-- ==== Sys2Proof/Machine/Dispatch.lean ====
section
/-! DEFINITION. One arm per constructor of `Instr`: the meaning of each command. -/

namespace Sys2Proof.Machine

def exec (i : Instr) (s : State) : Host.Outcome State Fault Refusal :=
  match i with
  | .build o d => Sys2Proof.Machine.execBuild o d s
  | .rdtab idx => Sys2Proof.Machine.execRdtab idx s
  | .start o => Sys2Proof.Machine.execStart o s
  | .byte b => Sys2Proof.Machine.execByte b s
  | .finish => Sys2Proof.Machine.execFinish s
  | .fail k => Sys2Proof.Machine.execFail k s
  | .rdsrStatus => Sys2Proof.Machine.execRdsrStatus s
  | .rdsrDivisor => Sys2Proof.Machine.execRdsrDivisor s
  | .rdsrGencount => Sys2Proof.Machine.execRdsrGencount s
  | .reservedOp0 rest => Sys2Proof.Machine.execReservedOp0 rest s
  | .reservedOp8F op rest => Sys2Proof.Machine.execReservedOp8F op rest s

end Sys2Proof.Machine
end

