-- ==== Sys2Proof/Certificates/Slice0/Obligations.lean ====
section
/-! DEFINITION. The statements about the core, each from the numbered rules of spec/ that its docstring cites. -/

open Sys2Proof Sys2Proof.Machine

/-! ### Encoding (30_encoding.md) -/

/-- A few command words of the spec's list (95_test_vectors.md V-E1, V-E2), one or more of every opcode, decode to what
the spec says they are. -/
def Obligations.SpecWordsDecodeAsListed : Prop :=
  decode 0x10EDB88320#40 = .instr (.build .reflected 0xEDB88320#32) ∧
  decode 0x1104C11DB7#40 = .instr (.build .normal 0x04C11DB7#32) ∧
  decode 0x20000000FF#40 = .instr (.rdtab 0xFF#8) ∧
  decode 0x3100000000#40 = .instr (.start .normal) ∧
  decode 0x4000000031#40 = .instr (.byte 0x31#8) ∧
  decode 0x5000000000#40 = .instr .finish ∧
  decode 0x6000000001#40 = .instr (.fail .ioError) ∧
  decode 0x7000000000#40 = .instr .rdsrStatus ∧
  decode 0x7000000001#40 = .instr .rdsrDivisor ∧
  decode 0x7000000002#40 = .instr .rdsrGencount ∧
  decode 0x7000000003#40 = .reject .reservedRegister ∧
  decode 0x12EDB88320#40 = .reject .reservedBits ∧
  decode 0x2100000001#40 = .reject .orientationNotZero ∧
  decode 0x4000000100#40 = .reject .dataNotZero ∧
  decode 0x0000000000#40 = .instr (.reservedOp0 0#36) ∧
  decode 0xF000000000#40 = .instr (.reservedOp8F 0xF#4 0#36)

/-- Decoding the word of any well-formed instruction gives the instruction back, every operand at every value its
field admits (R72, R79, R80, R81). -/
def Obligations.DecodeOfEncodeIsTheInstruction : Prop :=
  ∀ i : Instr, i.wellFormed = true → decode (encode i) = .instr i

/-- A word has at most one meaning and no bit of it is dropped: the instruction it decodes to is well formed and its
word is that word (R81, R83). -/
def Obligations.DecodedWordIsItsOwnEncoding : Prop :=
  ∀ (w : CmdWord) (i : Instr), decode w = .instr i → i.wellFormed = true ∧ encode i = w

/-- The decoder and the opcode table's match and mask pairs give the same partition of the 40-bit words: a word that
decodes to an instruction selects that instruction's row and no other, a rejected word selects none (R83). -/
def Obligations.DecoderAgreesWithOpcodeTable : Prop :=
  ∀ w : CmdWord,
    (∀ i, decode w = .instr i → i.row ∈ opcodeTable ∧ ∀ r ∈ opcodeTable, r.selects w = true ↔ r = i.row) ∧
    (∀ why, decode w = .reject why → ∀ r ∈ opcodeTable, r.selects w = false)

/-- A malformed word, by R82's own clauses, is answered `ERR_ILLEGAL` with no payload in every state and changes
nothing, whatever else would apply to it (R82, R203, R210). -/
def Obligations.MalformedWordIsAnsweredIllegal : Prop :=
  ∀ (w : CmdWord) (s : State), Malformed w →
    execWord w s = .next { s with rspPort := some { status := .errIllegal, payload := none } }

/-- A word that is not malformed is never answered `ERR_ILLEGAL` (R82, R203). -/
def Obligations.OnlyMalformedWordsAreIllegal : Prop :=
  ∀ (w : CmdWord) (s t : State), ¬ Malformed w → execWord w s = .next t →
    ∃ r, t.rspPort = some r ∧ r.status ≠ .errIllegal

/-- The wire word of a response (R76, R77): a host reads the response back from it, whatever the undriven wires carry;
`RSV` is 0, and `V` is 1 exactly when there is a payload. -/
def Obligations.ResponseWordCarriesTheResponse : Prop :=
  ∀ (undriven : Word) (r : Response),
    Response.ofWord (r.word undriven) = some r ∧
    (r.word undriven).extractLsb' 33 3 = 0#3 ∧
    ((r.word undriven).getLsbD 32 = true ↔ r.payload.isSome = true)

/-! ### The step (00_scope.md R8, 30_encoding.md R70 to R75) -/

/-- When a word is offered, no response is pending and the word decodes to an instruction, a step is that instruction's
execution on the state in which the host no longer holds the word (R8, R71, R74).  That this comes before the host's
next act, whatever it is, a reset included, is the model's choice (log entries 7 and 6). -/
def Obligations.StepRunsTheAcceptedInstruction : Prop :=
  ∀ (s : State) (w : CmdWord) (i : Instr),
    s.cmdPort = some w → s.rspPort = none → decode w = .instr i →
    step s = exec i { s with cmdPort := none }
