/-- `BuildMissFillsTheSlot`, `BuildAlwaysSucceedsInIdle`: the same divisor in the other orientation is another config,
in a full store. -/
theorem test_witness_miss :
    full.phase = .idle ∧ full.fillPtr < full.slots.length ∧
    ∀ k, full.slotValid k = true → full.slotTag k ≠ { divisor := 0xEDB88320#32, orientation := .normal } := by
  refine ⟨rfl, by decide, fun k hk => ?_⟩
  simp only [full_slotValid, decide_eq_true_eq] at hk
  interval_cases k
  · change (⟨0xEDB88320#32, .reflected⟩ : PolyConfig) ≠ _; decide
  · change (⟨0x04C11DB7#32, .normal⟩ : PolyConfig) ≠ _; decide

/-- `FrameOfBuild`, `GenCountAddsOnePerRunAndSaturates`: a miss has a next state, at the saturated count too. -/
theorem test_witness_build_next :
    (∃ t, buildMiss ⟨1#32, .normal⟩ built = .next t) ∧
    after (exec (.build .normal 0#32) { State.reset with genCount := 0xFFFFFFFF#32 })
      (fun t => decide (t.genCount = 0xFFFFFFFF#32)) = true :=
  ⟨⟨_, buildMiss_eq_next _ _ built (by decide)⟩, by decide +kernel⟩

/-- `BuildRefusedDuringComputation`, `StartRefusedDuringComputation`, `ByteCompletesInActive`,
`FailEndsWithoutAChecksum`; and `FinishReturnsTheComplement`, `ByteFoldsReflected` with `REG`'s value. -/
theorem test_witness_active :
    (active .reflected 5#32).phase = .active ∧ (active .reflected 5#32).reg = some 5#32 ∧
    (active .reflected 5#32).accOrient = .reflected := ⟨rfl, rfl, rfl⟩

/-- `ByteFoldsNormal`. -/
theorem test_witness_active_normal :
    (activeNormal 5#32).phase = .active ∧ (activeNormal 5#32).reg = some 5#32 ∧
    (activeNormal 5#32).accOrient = .normal := ⟨rfl, rfl, rfl⟩

/-- `BuildFaultsOutsideTheStore`: `FILL_PTR` one past the last slot. -/
theorem test_witness_outside :
    let s := { State.reset with fillPtr := 2 }
    s.phase = .idle ∧ s.slots.length ≤ s.fillPtr ∧
    ∀ k, s.slotValid k = true → s.slotTag k ≠ { divisor := 0#32, orientation := .normal } := by
  refine ⟨rfl, by decide, fun k hk => ?_⟩
  have : k < 2 := State.lt_of_slotValid hk
  interval_cases k <;> cases hk

/-- `GenCountCountsDistinctConfigs` with one slot: one config (as many as slots), and two. -/
theorem test_witness_gen_count :
    (runWords [0x1104C11DB7#40] (State.resetWith 1)).map
      (fun t => ((builtConfigs [0x1104C11DB7#40] t.observed).dedup.length, t.genCount)) = some (1, 1#32) ∧
    (runWords [0x1100000000#40, 0x1104C11DB7#40] (State.resetWith 1)).map
      (fun t => ((builtConfigs [0x1100000000#40, 0x1104C11DB7#40] t.observed).dedup.length, t.genCount)) =
        some (2, 2#32) := by decide +kernel

/-- `RdtabReturnsTheDivision`, in both phases; `StartOpensAComputation`, `EmptyInputGivesZero`, the first clause of
`DivisorAndCountReads`. -/
theorem test_witness_table :
    (built.Inv ∧ built.hasTable = true ∧ built.phase = .idle) ∧
    (active .normal 5#32).Inv ∧ (active .normal 5#32).hasTable = true :=
  ⟨⟨built_inv, rfl, rfl⟩, active_inv _ _, rfl⟩

/-- `NoTableIsReported` in both phases, `NoComputationIsReported`. -/
theorem test_witness_no_table :
    State.reset.hasTable = false ∧ State.reset.phase = .idle ∧
    ({ State.reset with phase := .active } : State).hasTable = false := ⟨rfl, rfl, rfl⟩

/-- A check over a list of words, one by one. -/
theorem keeps_computation {ws : List CmdWord} (h : (ws.all fun w => !endsComputation w) = true) :
    ∀ w ∈ ws, endsComputation w = false := by simpa using h

/-- `ComputationReturnsTheChecksum`: among the words a byte, a refused `START` and a malformed word. -/
theorem test_witness_computation :
    built.phase = .idle ∧ built.hasTable = true ∧
    ∀ w ∈ [0x4000000031#40, 0x3000000000#40, 0x4000000100#40], endsComputation w = false :=
  ⟨rfl, rfl, keeps_computation (by decide +kernel)⟩

/-- `ChecksumDependsOnTagOrientationAndBytes`: two stores with the same current tag, one run with a table read in it. -/
theorem test_witness_determinism :
    let s := { full with cur := 0 }
    let ws := [0x4000000031#40, 0x2000000001#40]
    let ws' := [0x4000000031#40]
    built.Inv ∧ s.Inv ∧ built.phase = .idle ∧ s.phase = .idle ∧ built.hasTable = true ∧ s.hasTable = true ∧
    built.slotTag built.cur = s.slotTag s.cur ∧ (∀ w ∈ ws, endsComputation w = false) ∧
    (∀ w ∈ ws', endsComputation w = false) ∧ deliveredBytes ws = deliveredBytes ws' ∧
    (∃ t, runWords (encode (.start .reflected) :: (ws ++ [encode .finish])) built = some t) ∧
    ∃ t', runWords (encode (.start .reflected) :: (ws' ++ [encode .finish])) s = some t' :=
  ⟨built_inv, { full_inv with cur_lt := by decide }, rfl, rfl, rfl, rfl, rfl,
    keeps_computation (by decide +kernel), keeps_computation (by decide +kernel), by decide +kernel, Option.isSome_iff_exists.1 (by decide +kernel),
    Option.isSome_iff_exists.1 (by decide +kernel)⟩

/-- `ReservedOpcodesAreIllegal`, at the edges of the reserved opcodes. -/
theorem test_witness_reserved :
    opField 0x0FFFFFFFFF#40 = 0x0#4 ∧ 8 ≤ (opField 0x8000000000#40).toNat ∧
    8 ≤ (opField 0xFFFFFFFFFF#40).toNat := by decide

/-- `ErrorsChangeNothingElse`: each of the five errors is answered somewhere. -/
theorem test_witness_errors :
    answer (execWord 0x0000000000#40 built) = some ⟨.errIllegal, none⟩ ∧
    answer (execWord 0x5000000000#40 built) = some ⟨.errSeq, none⟩ ∧
    answer (execWord 0x3000000000#40 State.reset) = some ⟨.errNoTable, none⟩ ∧
    answer (execWord 0x6000000000#40 (active .normal 5#32)) = some ⟨.errNotFound, none⟩ ∧
    answer (execWord 0x6000000001#40 (active .normal 5#32)) = some ⟨.errIo, none⟩ := by decide +kernel

/-- `PhaseTransitions`: a `START`, a `FINISH` and a reset event change the phase. -/
theorem test_witness_phase :
    after (step { built with cmdPort := some 0x3000000000#40 }) (fun t => decide (t.phase ≠ built.phase)) = true ∧
    after (step { active .normal 5#32 with cmdPort := some 0x5000000000#40 })
      (fun t => decide (t.phase ≠ .active)) = true ∧
    after (step { active .normal 5#32 with host := [.reset] }) (fun t => decide (t.phase ≠ .active)) = true := by
  decide +kernel

/-- `OnlyBuildInIdleWritesTheStore`: a hit on a slot that is not the current one writes `CUR`. -/
theorem test_witness_store : after (execWord 0x10EDB88320#40 full)
    (fun t => decide (t.cur ≠ full.cur)) = true := by decide +kernel

end Sys2Proof.Tests
end

section
/-! What one step does by the state of the ports (30_encoding.md R71 to R74), and a transaction as three steps of the
model (00_scope.md R8). -/

namespace Sys2Proof.Machine

/-! ### When a word can be accepted -/

theorem State.acceptable_of_rspPort_none {s : State} (h : s.rspPort = none) : s.acceptable = s.cmdPort := by
  simp [State.acceptable, State.cmdReady, h]

theorem State.acceptable_of_cmdPort_none {s : State} (h : s.cmdPort = none) : s.acceptable = none := by
  simp [State.acceptable, h]

/-! ### The step by whether a word can be accepted -/

theorem step_of_acceptable_some {s : State} {w : CmdWord} (h : s.acceptable = some w) :
    step s = execWord w s.acceptCommand := by
  rw [step, h]

theorem step_of_acceptable_none {s : State} (h : s.acceptable = none) : step s = hostStep s := by
  rw [step, h]

/-! ### The host's acts, one by one -/

theorem hostStep_offer {s : State} {w : CmdWord} {rest : List HostAct} (hc : s.cmdPort = none)
    (hh : s.host = .offer w :: rest) : hostStep s = .next { s with host := rest, cmdPort := some w } := by
  simp [hostStep, hh, offerCommand, hc]

theorem hostStep_take {s : State} {rest : List HostAct} (hh : s.host = .take :: rest) :
    hostStep s = .next (State.deliver { s with host := rest }) := by
  rw [hostStep, hh]

/-! ### The execution of a word, by what it decodes to -/

theorem execWord_of_instr {w : CmdWord} {i : Instr} (h : decode w = .instr i) (s : State) :
    execWord w s = exec i s := by
  rw [execWord, h]

theorem execWord_of_reject {w : CmdWord} {why : Reject} (h : decode w = .reject why) (s : State) :
    execWord w s = .next (s.respond .errIllegal none) := by
  rw [execWord, h]; rfl

/-- `exec_ports` for every word: the ports and the host play no part in the execution of a word that selects no row
either. -/
theorem execWord_ports {w : CmdWord} {s t : State} (c : Option CmdWord) (r : Option Response) (hs : List HostAct)
    (ob : List Response) (h : execWord w s = .next t) :
    execWord w { s with cmdPort := c, rspPort := r, host := hs, observed := ob } =
      .next { t with cmdPort := c, host := hs, observed := ob } := by
  cases hd : decode w with
  | instr i =>
    rw [execWord_of_instr hd] at h ⊢
    exact exec_ports c r hs ob h
  | reject why =>
    rw [execWord_of_reject hd] at h ⊢
    cases h; rfl

/-- An execution leaves the command port, the host's acts and what the host has observed as they were: `execWord_ports`
with the ports the state already has. -/
theorem execWord_sameHost {w : CmdWord} {s t : State} (h : execWord w s = .next t) : SameHost s t := by
  have same : execWord w s = .next { t with cmdPort := s.cmdPort, host := s.host, observed := s.observed } :=
    execWord_ports s.cmdPort s.rspPort s.host s.observed h
  rw [h, Host.Outcome.next.injEq] at same
  rw [same]
  exact ⟨rfl, rfl, rfl⟩

/-! ### Runs of the machine -/

/-- A run of one step more begins with that step. -/
theorem core_run_succ {M : Host.Core} {s t : M.State} (k : Nat) (h : M.step s = .next t) :
    M.run (k + 1) s = M.run k t := by
  rw [Host.Core.run, h]

/-- A transaction that ends is an execution and the delivery of its response. -/
theorem transact_eq_some {w : CmdWord} {s t : State} (h : transact w s = some t) :
    ∃ u, execWord w s = .next u ∧ t = u.deliver := by
  rw [transact] at h
  split at h
  · next u hu => exact ⟨u, hu, (Option.some.inj h).symm⟩
  · cases h
  · cases h

/-! ### The obligations -/

/-- Settles O8: the offered word is acceptable, so the step is its execution. -/
theorem stepRunsTheAcceptedInstruction : Obligations.StepRunsTheAcceptedInstruction := by
  intro s w i hc hr hd
  have ha : s.acceptable = some w := (State.acceptable_of_rspPort_none hr).trans hc
  rw [step_of_acceptable_some ha, execWord_of_instr hd]
  rfl

/-- Settles O17: one equation per step, chained.  The execution in the middle runs with the host's `take` still ahead,
where `transact` runs it with that act gone; `execWord_ports` says that this makes no difference. -/
theorem transactionIsThreeSteps : Obligations.TransactionIsThreeSteps := by
  intro s t w rest hc hr hh ht
  obtain ⟨u, hu, rfl⟩ := transact_eq_some ht
  obtain ⟨huc, huh, huo⟩ : u.cmdPort = s.cmdPort ∧ u.host = rest ∧ u.observed = s.observed :=
    execWord_sameHost hu
  rw [hc] at huc
  have offered : step s = .next { s with host := .take :: rest, cmdPort := some w } := by
    rw [step_of_acceptable_none (State.acceptable_of_cmdPort_none hc), hostStep_offer hc hh]
  have executed : step { s with host := .take :: rest, cmdPort := some w } =
      .next { u with host := .take :: rest } := by
    have accepts : State.acceptable { s with host := .take :: rest, cmdPort := some w } = some w :=
      State.acceptable_of_rspPort_none hr
    rw [step_of_acceptable_some accepts]
    refine (execWord_ports none s.rspPort (.take :: rest) s.observed hu).trans ?_
    rw [← huo, ← huc]
  have taken : step { u with host := .take :: rest } = .next u.deliver := by
    have idle : State.acceptable { u with host := .take :: rest } = none :=
      State.acceptable_of_cmdPort_none huc
    rw [step_of_acceptable_none idle, hostStep_take rfl, ← huh]
  calc Sys2Proof.core.run 3 s
    _ = Sys2Proof.core.run 2 _ := core_run_succ 2 offered
    _ = Sys2Proof.core.run 1 _ := core_run_succ 1 executed
    _ = Sys2Proof.core.run 0 _ := core_run_succ 0 taken
    _ = .next u.deliver := rfl

end Sys2Proof.Machine
end

section
/-! `BUILD` by its three branches (40_table_generator.md R109), the table store after a generation run, and the one case
of the host's side of a step that changes the core. -/

namespace Sys2Proof.Machine

/-! ### `BUILD` or not -/

theorem Instr.isBuild_or_not (i : Instr) : (∃ o d, i = .build o d) ∨ ∀ o d, i ≠ .build o d := by
  cases i <;> simp

/-! ### The branches of `BUILD` -/

theorem execBuild_of_active {s : State} (o : Orientation) (d : Word) (hp : s.phase = .active) :
    execBuild o d s = .next (s.respond .errSeq none) := by
  rw [execBuild, hp]; rfl

theorem execBuild_of_hit {s : State} {o : Orientation} {d : Word} {k : Nat} (hp : s.phase = .idle)
    (hk : s.findTag ⟨d, o⟩ = some k) : execBuild o d s = .next ((s.selectSlot k).respond .ok none) := by
  rw [execBuild, hp, hk]; rfl

theorem execBuild_of_miss {s : State} {o : Orientation} {d : Word} (hp : s.phase = .idle)
    (hk : s.findTag ⟨d, o⟩ = none) : execBuild o d s = buildMiss ⟨d, o⟩ s := by
  rw [execBuild, hp, hk]

theorem execBuild_phase {o : Orientation} {d : Word} {s t : State} (h : execBuild o d s = .next t) :
    t.phase = s.phase := by
  rcases execBuild_eq_next h with ⟨-, rfl⟩ | ⟨-, k, -, rfl⟩ | ⟨-, -, -, rfl⟩ <;> rfl

/-! ### The table store after a generation run -/

/-- Slot `k` filled with the whole table of a config, and nothing else changed: a generation run between commands, where
`DREG`, `IDX` and `RND` hold no value (`State.generationRun_eq_fillSlot`). -/
def State.fillSlot (c : PolyConfig) (k : Nat) (s : State) : State :=
  s.modifySlot k (Slot.built c.divisor c.orientation)

theorem State.generationRun_eq_fillSlot {s : State} (c : PolyConfig) (k : Nat) (hg : s.gen = none) :
    s.generationRun c k = s.fillSlot c k := by
  rw [State.generationRun_eq, ← hg]; rfl

/-- A miss between commands whose slot exists: the slot is filled, the run counted, the command answered (R109). -/
theorem buildMiss_eq_fillSlot {s : State} (c : PolyConfig) (hf : s.fillPtr < s.slots.length) (hg : s.gen = none) :
    buildMiss c s = .next (((s.fillSlot c s.fillPtr).countRun s.fillPtr).respond .ok none) := by
  rw [buildMiss, if_pos hf, State.generationRun_eq_fillSlot c _ hg]; rfl

@[simp] theorem State.fillSlot_slots (s : State) (c : PolyConfig) (k : Nat) :
    (s.fillSlot c k).slots = s.slots.modify k (Slot.built c.divisor c.orientation) := rfl

@[simp] theorem State.fillSlot_fillPtr (s : State) (c : PolyConfig) (k : Nat) :
    (s.fillSlot c k).fillPtr = s.fillPtr := rfl

@[simp] theorem State.countRun_hasTable (s : State) (k : Nat) : (s.countRun k).hasTable = s.slotValid k := rfl

theorem Slot.built_holds (c : PolyConfig) (sl : Slot) : (Slot.built c.divisor c.orientation sl).Holds c :=
  ⟨rfl, rfl, Slot.built_entry _ _ sl⟩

──────

#### Exercise description
Go through the material above, and wherever a line contains the string "whatever", return it.

#### Reply to the task
nothing, whatever else would apply to it (R82, R203, R210). -/
/-- The wire word of a response (R76, R77): a host reads the response back from it, whatever the undriven wires carry;
next act, whatever it is, a reset included, is the model's choice (log entries 7 and 6). -/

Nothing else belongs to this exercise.